Smart Query with Mysql

Asked

Viewed 1,340 times

9

I’m trying to make a "smarter" query on my DB, my doubt is as?

I have a query:

SELECT * from publicacao where titulo like '%$busca%';

and in my DB has several publishing titles, for example:

Farmácia
Pharmácia
Pharmacia
Farmacia

When searching by pharmacy, the 4 lines should be returned.

It is possible to do this?

  • If you give a like on cia it will bring, but will bring more things too... Have little information to give a better answer (at least for me :) )

  • then the word sought could be one of the 4 and always return the 4 lines or all q had pharmacy in one of these variations

  • Search for FTS (full text search). The accent has no problem, Mysql does natively if you use an international collation (either in UTF-8, or Latin/ISO, works great, just need to choose one compatible with encoding). In the case of PH already changes a little.

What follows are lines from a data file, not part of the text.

/-- If step `p` repeats a value, every value is one of the first `p`: the engine takes equal values
to equal values (42_sequence_runner.md R174). -/
theorem State.RepeatAt.exists_lt {s : State} {x0 p : Nat} (h : s.RepeatAt x0 p) (k : Nat) :
    ∃ j, j < p ∧ s.rawValue x0 j = s.rawValue x0 k := by
  obtain ⟨i, hip, hi⟩ := h
  induction k with
  | zero => exact ⟨0, Nat.zero_lt_of_lt hip, rfl⟩
  | succ k ih =>
    obtain ⟨j, hjp, hj⟩ := ih
    have hnext : s.rawValue x0 (j + 1) = s.rawValue x0 (k + 1) := congrArg s.engineStep hj
    obtain hlt | rfl := Nat.lt_or_eq_of_le (Nat.succ_le_of_lt hjp)
    · exact ⟨j + 1, hlt, hnext⟩
    · exact ⟨i, hip, hi.trans hnext⟩

/-- `p` is the preperiod of the first `n` raw values: the index of the first repeat among them, or
`n` if there is none (42_sequence_runner.md R168). -/
structure State.PreperiodIn (s : State) (x0 n p : Nat) : Prop where
  le : p ≤ n
  noRepeatBelow : ∀ j, j < p → ¬ s.RepeatAt x0 j
  repeatAt : p < n → s.RepeatAt x0 p

/-- A first repeat within the first `n` raw values is their preperiod. -/
theorem State.PreperiodIn.of_firstRepeat {s : State} {x0 n p : Nat} (h : s.FirstRepeat x0 p)
    (hn : p ≤ n) : s.PreperiodIn x0 n p := ⟨hn, h.2, fun _ => h.1⟩

/-- Without a repeat the preperiod is the number of values. -/
theorem State.PreperiodIn.of_no_repeat {s : State} {x0 n : Nat}
    (h : ∀ j, j < n → ¬ s.RepeatAt x0 j) : s.PreperiodIn x0 n n :=
  ⟨le_rfl, h, fun hlt => absurd hlt (lt_irrefl n)⟩

/-- The preperiod is at least the index up to which no step is a repeat. -/
theorem State.PreperiodIn.le_of_no_repeat {s : State} {x0 n p m : Nat} (h : s.PreperiodIn x0 n p)
    (hm : m ≤ n) (hno : ∀ j, j < m → ¬ s.RepeatAt x0 j) : m ≤ p := by
  by_contra hlt
  exact hno p (Nat.lt_of_not_le hlt) (h.repeatAt (by omega))

/-- The first `n` raw values have one preperiod. -/
theorem State.PreperiodIn.unique {s : State} {x0 n p p' : Nat} (h : s.PreperiodIn x0 n p)
    (h' : s.PreperiodIn x0 n p') : p = p' :=
  le_antisymm (h'.le_of_no_repeat h.le h.noRepeatBelow) (h.le_of_no_repeat h'.le h'.noRepeatBelow)

/-- The first of at least one values is no repeat. -/
theorem State.PreperiodIn.pos {s : State} {x0 n p : Nat} (h : s.PreperiodIn x0 n p) (hn : 1 ≤ n) :
    1 ≤ p :=
  h.le_of_no_repeat hn fun _ hj => Nat.lt_one_iff.1 hj ▸ not_repeatAt_zero s x0

/-- The first `n` raw values take no other values than those below their preperiod. -/
theorem State.PreperiodIn.image_rawValue {s : State} {x0 n p : Nat} (h : s.PreperiodIn x0 n p) :
    (Finset.range n).image (s.rawValue x0) = (Finset.range p).image (s.rawValue x0) := by
  obtain rfl | hlt := Nat.eq_or_lt_of_le h.le
  · rfl
  · refine (Finset.image_subset_iff.2 fun k _ => ?_).antisymm
      (Finset.image_subset_image (Finset.range_mono h.le))
    obtain ⟨j, hj, heq⟩ := (h.repeatAt hlt).exists_lt k
    exact Finset.mem_image.2 ⟨j, Finset.mem_range.2 hj, heq⟩

/-- The first `n` raw values comprise as many distinct ones as their preperiod says
(42_sequence_runner.md R174). -/
theorem State.PreperiodIn.card_image_rawValue {s : State} {x0 n p : Nat}
    (h : s.PreperiodIn x0 n p) : ((Finset.range n).image (s.rawValue x0)).card = p := by
  have hinj : Set.InjOn (s.rawValue x0) (Finset.range p) := by
    intro j hj k hk heq
    obtain hlt | rfl | hlt := Nat.lt_trichotomy j k
    · exact absurd heq (rawValue_ne_of_no_repeat h.noRepeatBelow hlt (by simpa using hk))
    · rfl
    · exact absurd heq.symm (rawValue_ne_of_no_repeat h.noRepeatBelow hlt (by simpa using hj))
  rw [h.image_rawValue, Finset.card_image_of_injOn hinj, Finset.card_range]

/-- Among one more values than the generator has states, one is a repeat. -/
theorem exists_repeatAt_le (s : State) (x0 : Nat) :
    ∃ p, p ≤ 2 ^ s.stateBits ∧ s.RepeatAt x0 p := by
  by_contra hno
  have hdistinct := State.PreperiodIn.of_no_repeat (s := s) (x0 := x0) (n := 2 ^ s.stateBits + 1)
    fun j hj hr => hno ⟨j, Nat.le_of_lt_succ hj, hr⟩
  have hstates : (Finset.range (2 ^ s.stateBits + 1)).image (s.rawValue x0) ⊆
      Finset.range (2 ^ s.stateBits) :=
    Finset.image_subset_iff.2 fun k _ => Finset.mem_range.2 (rawValue_lt s x0 k)
  have hcard := Finset.card_le_card hstates
  rw [hdistinct.card_image_rawValue, Finset.card_range] at hcard
  omega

  • I get it, I’ve worked in a place where we called this phonetic search, they registered one of the syllables and there was an engineering to locate based on that, but it’s not very simple

  • @Ricardo in Portuguese is very boring, because there are combinations that change all the meaning depending on the division of the words. I find it more efficient to do a similar letter approximation instead of an exact search, but it has to be analyzed on a case-by-case basis. In my systems already adopted search for substring, so if one needs Luiz/Luis Augusto, she researches Lui Augusto and ready :) - For more complicated thing, I use a variant of Levenshtein

  • @Bacco, I agree 100% with you... It is not the best solution (I’m even reading about the FTS here), but it is a solution that worked and used there, as I’ve seen working I decided to talk.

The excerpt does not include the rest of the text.